In the wake of the results, we have seen attempts by Unity Party surrogates and other elements to drag the CDC away from its substance-based campaign. For us, these elections are not a ‘cussing or swearing contest. ’ Our augments are grounded in facts and and we have little time for elements dealing in insults and those writing fiction about the CDC. When we tell the Liberian people as we did more than a week ago that the Unity Party government says ‘Liberians lack the capacity to clean garbage’ for which a $US4.0 million dollar loan was awarded to a Ghanaian sanitation company, that was a fact. According to U.P. there are no Liberia-owned companies capable of cleaning garbage in the country. Granted this is true, -- we know it isn’t-- that begs the question what has the Unity Party done for Liberian private sector capacity ? Ghanaians are benefiting from a loan that Liberians would have to repay. When we argue that the Unity Party leadership under President Sirleaf has ‘squandered the peace dividend’ we are backed by the International Crisis Group, which, in its latest report “How Sustainable is the Recovery” writes: “If the six years of President Johnson Sirleaf’s government has proved anything, it is that the best reform plans cannot work without national ownership.” When we argue that corruption is endemic under the Unity Party, this same report states that although the government has taken several initiatives to fight corruption – Anti-Corruption Commission, Whistle Blower Act, Freedom of Information Act and Public Financial Management Act-, “none [of these] has translated into tangible action, apparently because the political will is not strong enough.” The report goes on to say that “possibly as a way to keep the peace in what is a tense country, the president appears to have adopted a slap-on-the-wrist approach, especially in cases involving allies. For example, Harry Greaves, a confidant of the president and former head of LPRC, was sacked for allegedly taking bribes but never tried.” These are peer reviewed international assessments of conditions in our country. They are NOT the fictions concocted by the CDC; they are the painful reality lived by our people who have paid such a high national price to see the dawn of a new day. To our detractors, it is on this richer plane we aim to do battle.
We are Humble in Victory
We are humbled by the support the Liberian people continue to show the CDC, as evidenced by the massive turnout we continue to experience during our political rallies and by the overwhelming response to our call for a boycott.

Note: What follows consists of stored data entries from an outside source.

-- ==== Sys2Proof/Tests/Slice0.lean ====
section
/-!
SUPPORT. Slice0: tests of the model. The expected words and results are the spec's: the encodings of its section files
and the vectors of 95_test_vectors.md. The last part shows, for each obligation with hypotheses, a state and operands
that meet them.
-/

section

open Sys2Proof Sys2Proof.Machine

/-- The 64-bit width of the vectors V64. -/
abbrev Tests.wide : Xlen := { doublings := 1 }

/-- A machine of some width after reset, with pc, registers and bytes of memory given. -/
def Tests.givenAt (n : Xlen) (pc : Word n) (regs : List (Reg × Word n)) (bytes : List (Nat × Byte)) : Mach n :=
  { regs.foldl (fun s p => s.setReg p.1 p.2)
      (Mach.boot { RunInputs.default with resetRegs := Vector.replicate 16 0, resetPc := pc }) with
    mem := bytes.foldl (fun m p => m.put p.1 p.2) State.reset.mach.mem }

/-- `givenAt` with the default width. -/
def Tests.given (pc : Word Config.resetXlen) (regs : List (Reg × Word Config.resetXlen))
    (bytes : List (Nat × Byte) := []) : Mach Config.resetXlen :=
  Tests.givenAt Config.resetXlen pc regs bytes

/-- `givenAt` with 64 bits. -/
def Tests.given64 (pc : Word Tests.wide) (regs : List (Reg × Word Tests.wide)) (bytes : List (Nat × Byte) := []) :
    Mach Tests.wide :=
  Tests.givenAt Tests.wide pc regs bytes

/-- What an instruction answers on a machine. -/
def Tests.run {n : Xlen} (i : Instr) (s : Mach n) : Result :=
  exec i s.toState

/-- A next state with a property. -/
def Tests.meets (r : Result) (p : State → Bool) : Bool :=
  match r with
  | .next t => p t
  | _ => false

/-- A running next state with pc, registers and bytes of memory as listed. -/
def Tests.gives (r : Result) (pc : Nat) (regs : List (Reg × Nat)) (bytes : List (Nat × Byte) := []) : Bool :=
  Tests.meets r fun t =>
    t.mach.pc.toNat == pc && t.mach.status == .running && regs.all (fun p => (t.mach.reg p.1).toNat == p.2) &&
      bytes.all (fun p => t.mach.mem.get p.1 == p.2)

/-- A refusal. -/
def Tests.refuses (r : Result) (x : Refusal) : Bool :=
  match r with
  | .refused y => y == x
  | _ => false

theorem Tests.eq_next {r : Result} {t : State} (h : Tests.meets r (· == t) = true) : r = .next t := by
  cases r <;> simp_all [Tests.meets]

theorem Tests.eq_refused {r : Result} {x : Refusal} (h : Tests.refuses r x = true) : r = .refused x := by
  cases r <;> simp_all [Tests.refuses]

open Tests

/-! ### Decoding: each instruction's word, with operand registers 10, 11, 12, 13 and the immediate 0x8123 -/

/-- Words written out from the encodings of 40_nop_halt.md. -/
theorem test_decode_nop_halt :
    decode 0x00A1B2C3 = .ok (.nop 0xA1B2C3) ∧
    decode 0xFFA1B2C3 = .ok (.halt 0xA1B2C3) := by
  decide

/-- Words written out from the encodings of 41_4op_integer.md (1). -/
theorem test_decode_four_operand_1 :
    decode 0x0100ABCD = .ok (.addCi 10 11 12 13) ∧
    decode 0x0101ABCD = .ok (.addCo 10 11 12 13) ∧
    decode 0x0102ABCD = .ok (.addCio 10 11 12 13) ∧
    decode 0x0103ABCD = .ok (.adduCi 10 11 12 13) ∧
    decode 0x0104ABCD = .ok (.adduCo 10 11 12 13) ∧
    decode 0x0105ABCD = .ok (.adduCio 10 11 12 13) ∧
    decode 0x0106ABCD = .ok (.subBi 10 11 12 13) ∧
    decode 0x0107ABCD = .ok (.subBo 10 11 12 13) ∧
    decode 0x0108ABCD = .ok (.subBio 10 11 12 13) ∧
    decode 0x0109ABCD = .ok (.subuBi 10 11 12 13) ∧
    decode 0x010AABCD = .ok (.subuBo 10 11 12 13) ∧
    decode 0x010BABCD = .ok (.subuBio 10 11 12 13) ∧
    decode 0x010CABCD = .ok (.multiply 10 11 12 13) ∧
    decode 0x010DABCD = .ok (.multiplyu 10 11 12 13) ∧
    decode 0x010EABCD = .ok (.divide 10 11 12 13) ∧
    decode 0x010FABCD = .ok (.divideu 10 11 12 13) := by
  decide

/-- Words written out from the encodings of 41_4op_integer.md (2). -/
theorem test_decode_four_operand_2 :
    decode 0x0110ABCD = .ok (.mux 10 11 12 13) ∧
    decode 0x0111ABCD = .ok (.nmux 10 11 12 13) ∧
    decode 0x0112ABCD = .ok (.sort 10 11 12 13) ∧
    decode 0x0113ABCD = .ok (.sortu 10 11 12 13) := by
  decide

/-- Words written out from the encodings of 42_3op_integer_alu.md (1). -/
theorem test_decode_three_operand_alu_1 :
    decode 0x05000ABC = .ok (.add 10 11 12) ∧
    decode 0x05001ABC = .ok (.addu 10 11 12) ∧
    decode 0x05002ABC = .ok (.sub 10 11 12) ∧
    decode 0x05003ABC = .ok (.subu 10 11 12) ∧
    decode 0x05004ABC = .ok (.cmp 10 11 12) ∧
    decode 0x05005ABC = .ok (.cmpu 10 11 12) ∧
    decode 0x05006ABC = .ok (.mul 10 11 12) ∧
    decode 0x05007ABC = .ok (.mulh 10 11 12) ∧
    decode 0x05008ABC = .ok (.mulu 10 11 12) ∧
    decode 0x05009ABC = .ok (.muluh 10 11 12) ∧
    decode 0x0500AABC = .ok (.div 10 11 12) ∧
    decode 0x0500BABC = .ok (.mod 10 11 12) ∧
    decode 0x0500CABC = .ok (.divu 10 11 12) ∧
    decode 0x0500DABC = .ok (.modu 10 11 12) ∧
    decode 0x05010ABC = .ok (.max 10 11 12) ∧
    decode 0x05011ABC = .ok (.maxu 10 11 12) := by
  decide

/-- Words written out from the encodings of 42_3op_integer_alu.md (2). -/
theorem test_decode_three_operand_alu_2 :
    decode 0x05012ABC = .ok (.min 10 11 12) ∧
    decode 0x05013ABC = .ok (.minu 10 11 12) ∧
    decode 0x05014ABC = .ok (.pack 10 11 12) ∧
    decode 0x05015ABC = .ok (.unpack 10 11 12) ∧
    decode 0x05016ABC = .ok (.pack8Co 10 11 12) ∧
    decode 0x05017ABC = .ok (.pack8uCo 10 11 12) ∧
    decode 0x05018ABC = .ok (.pack16Co 10 11 12) ∧
    decode 0x05019ABC = .ok (.pack16uCo 10 11 12) ∧
    decode 0x0501AABC = .ok (.pack32Co 10 11 12) ∧
    decode 0x0501BABC = .ok (.pack32uCo 10 11 12) ∧
    decode 0x05020ABC = .ok (.and 10 11 12) ∧
    decode 0x05021ABC = .ok (.or 10 11 12) ∧
    decode 0x05022ABC = .ok (.xor 10 11 12) ∧
    decode 0x05023ABC = .ok (.nand 10 11 12) ∧
    decode 0x05024ABC = .ok (.nor 10 11 12) ∧
    decode 0x05025ABC = .ok (.xnor 10 11 12) := by
  decide

/-- Words written out from the encodings of 42_3op_integer_alu.md (3). -/
theorem test_decode_three_operand_alu_3 :
    decode 0x05026ABC = .ok (.mpq 10 11 12) ∧
    decode 0x05027ABC = .ok (.lpq 10 11 12) ∧
    decode 0x05028ABC = .ok (.cpq 10 11 12) ∧
    decode 0x05029ABC = .ok (.bpq 10 11 12) ∧
    decode 0x05030ABC = .ok (.sal 10 11 12) ∧
    decode 0x05031ABC = .ok (.sar 10 11 12) ∧
    decode 0x05032ABC = .ok (.sl0 10 11 12) ∧
    decode 0x05033ABC = .ok (.sr0 10 11 12) ∧
    decode 0x05034ABC = .ok (.sl1 10 11 12) ∧
    decode 0x05035ABC = .ok (.sr1 10 11 12) ∧
    decode 0x05036ABC = .ok (.rol 10 11 12) ∧
    decode 0x05037ABC = .ok (.ror 10 11 12) := by
  decide

/-- Words written out from the encodings of 43_3op_integer_mem_jump.md (1). -/
theorem test_decode_three_operand_memory_jump_1 :
    decode 0x05038ABC = .ok (.loadx 10 11 12) ∧
    decode 0x05039ABC = .ok (.loadx8 10 11 12) ∧
    decode 0x0503AABC = .ok (.loadxu8 10 11 12) ∧
    decode 0x0503BABC = .ok (.loadx16 10 11 12) ∧
    decode 0x0503CABC = .ok (.loadxu16 10 11 12) ∧
    decode 0x0503DABC = .ok (.loadx32 10 11 12) ∧
    decode 0x0503EABC = .ok (.loadxu32 10 11 12) ∧
    decode 0x05048ABC = .ok (.storex 10 11 12) ∧
    decode 0x05049ABC = .ok (.storex8 10 11 12) ∧
    decode 0x0504AABC = .ok (.storex16 10 11 12) ∧
    decode 0x0504BABC = .ok (.storex32 10 11 12) ∧
    decode 0x05050ABC = .ok (.cmpjumpG 10 11 12) ∧
    decode 0x05051ABC = .ok (.cmpjumpGe 10 11 12) ∧
    decode 0x05052ABC = .ok (.cmpjumpE 10 11 12) ∧
    decode 0x05053ABC = .ok (.cmpjumpNe 10 11 12) ∧
    decode 0x05054ABC = .ok (.cmpjumpLe 10 11 12) := by
  decide

/-- Words written out from the encodings of 43_3op_integer_mem_jump.md (2). -/
theorem test_decode_three_operand_memory_jump_2 :
    decode 0x05055ABC = .ok (.cmpjumpL 10 11 12) ∧
    decode 0x05060ABC = .ok (.cmpjumpuG 10 11 12) ∧
    decode 0x05061ABC = .ok (.cmpjumpuGe 10 11 12) ∧
    decode 0x05064ABC = .ok (.cmpjumpuLe 10 11 12) ∧
    decode 0x05065ABC = .ok (.cmpjumpuL 10 11 12) := by
  decide

/-- Words written out from the encodings of 44_2op_integer.md (1). -/
theorem test_decode_two_operand_1 :
    decode 0x090000AB = .ok (.neg 10 11) ∧
    decode 0x090001AB = .ok (.abs 10 11) ∧
    decode 0x090002AB = .ok (.nabs 10 11) ∧
    decode 0x090003AB = .ok (.swap 10 11) ∧
    decode 0x090004AB = .ok (.copy 10 11) ∧
    decode 0x090005AB = .ok (.move 10 11) ∧
    decode 0x090006AB = .ok (.not 10 11) ∧
    decode 0x090100AB = .ok (.branch 10 11) ∧
    decode 0x090101AB = .ok (.call 10 11) ∧
    decode 0x090200AB = .ok (.pushr 10 11) ∧
    decode 0x090201AB = .ok (.push8 10 11) ∧
    decode 0x090202AB = .ok (.push16 10 11) ∧
    decode 0x090203AB = .ok (.push32 10 11) ∧
    decode 0x090280AB = .ok (.popr 10 11) ∧
    decode 0x090281AB = .ok (.pop8 10 11) ∧
    decode 0x090282AB = .ok (.popu8 10 11) := by
  decide

/-- Words written out from the encodings of 44_2op_integer.md (2). -/
theorem test_decode_two_operand_2 :
    decode 0x090283AB = .ok (.pop16 10 11) ∧
    decode 0x090284AB = .ok (.popu16 10 11) ∧
    decode 0x090285AB = .ok (.pop32 10 11) ∧
    decode 0x090286AB = .ok (.popu32 10 11) ∧
    decode 0x090300AB = .ok (.cmpskipG 10 11) ∧
    decode 0x090301AB = .ok (.cmpskipGe 10 11) ∧
    decode 0x090302AB = .ok (.cmpskipE 10 11) ∧
    decode 0x090303AB = .ok (.cmpskipNe 10 11) ∧
    decode 0x090304AB = .ok (.cmpskipLe 10 11) ∧
    decode 0x090305AB = .ok (.cmpskipL 10 11) ∧
    decode 0x090380AB = .ok (.cmpskipuG 10 11) ∧
    decode 0x090381AB = .ok (.cmpskipuGe 10 11) ∧
    decode 0x090384AB = .ok (.cmpskipuLe 10 11) ∧
    decode 0x090385AB = .ok (.cmpskipuL 10 11) := by
  decide

/-- Words written out from the encodings of 45_1op.md. -/
theorem test_decode_one_operand :
    decode 0x0D00000A = .ok (.readpc 10) ∧
    decode 0x0D00001A = .ok (.readscid 10) ∧
    decode 0x0D00002A = .ok (.setFalse 10) ∧
    decode 0x0D00003A = .ok (.setTrue 10) ∧
    decode 0x0D01000A = .ok (.jsrCoroutine 10) ∧
    decode 0x0D01001A = .ok (.ret 10) ∧
    decode 0x0D02000A = .ok (.pushpc 10) ∧
    decode 0x0D02001A = .ok (.poppc 10) := by
  decide

/-- Words written out from the encodings of 46_2opi_integer.md (1). -/
theorem test_decode_two_operand_immediate_1 :
    decode 0x0EAB8123 = .ok (.addi 10 11 0x8123) ∧
    decode 0x0FAB8123 = .ok (.addui 10 11 0x8123) ∧
    decode 0x10AB8123 = .ok (.subi 10 11 0x8123) ∧
    decode 0x11AB8123 = .ok (.subui 10 11 0x8123) ∧
    decode 0x12AB8123 = .ok (.cmpi 10 11 0x8123) ∧
    decode 0x13AB8123 = .ok (.load 10 11 0x8123) ∧
    decode 0x14AB8123 = .ok (.load8 10 11 0x8123) ∧
    decode 0x15AB8123 = .ok (.loadu8 10 11 0x8123) ∧
    decode 0x16AB8123 = .ok (.load16 10 11 0x8123) ∧
    decode 0x17AB8123 = .ok (.loadu16 10 11 0x8123) ∧
    decode 0x18AB8123 = .ok (.load32 10 11 0x8123) ∧
    decode 0x19AB8123 = .ok (.loadu32 10 11 0x8123) ∧
    decode 0x1FAB8123 = .ok (.cmpui 10 11 0x8123) ∧
    decode 0x20AB8123 = .ok (.store 10 11 0x8123) ∧
    decode 0x21AB8123 = .ok (.store8 10 11 0x8123) ∧
    decode 0x22AB8123 = .ok (.store16 10 11 0x8123) := by
  decide

/-- Words written out from the encodings of 46_2opi_integer.md (2). -/
theorem test_decode_two_operand_immediate_2 :
    decode 0x23AB8123 = .ok (.store32 10 11 0x8123) := by
  decide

During the course of this campaign we return the favor by fighting for all Liberians. We unveil an agenda that contrasts sharply from the mockery of governance we have seen over the past six years. We accelerate the glacial pace of reforms in governance and anti-corruption management, as well as reforms in a whole host of policy and program areas. We make the Liberian people the fulcrum of public policy, offering real hard-thought solutions, not mere criticisms. We take these campaigns to be important teachable, reflective moments in the life our democracy and condemn surrogates and other Unity Party elements looking to turn them into boisterous after-party brawls.
Samuel D. Tweah, Jr. is the national campaign spokesman of CDC.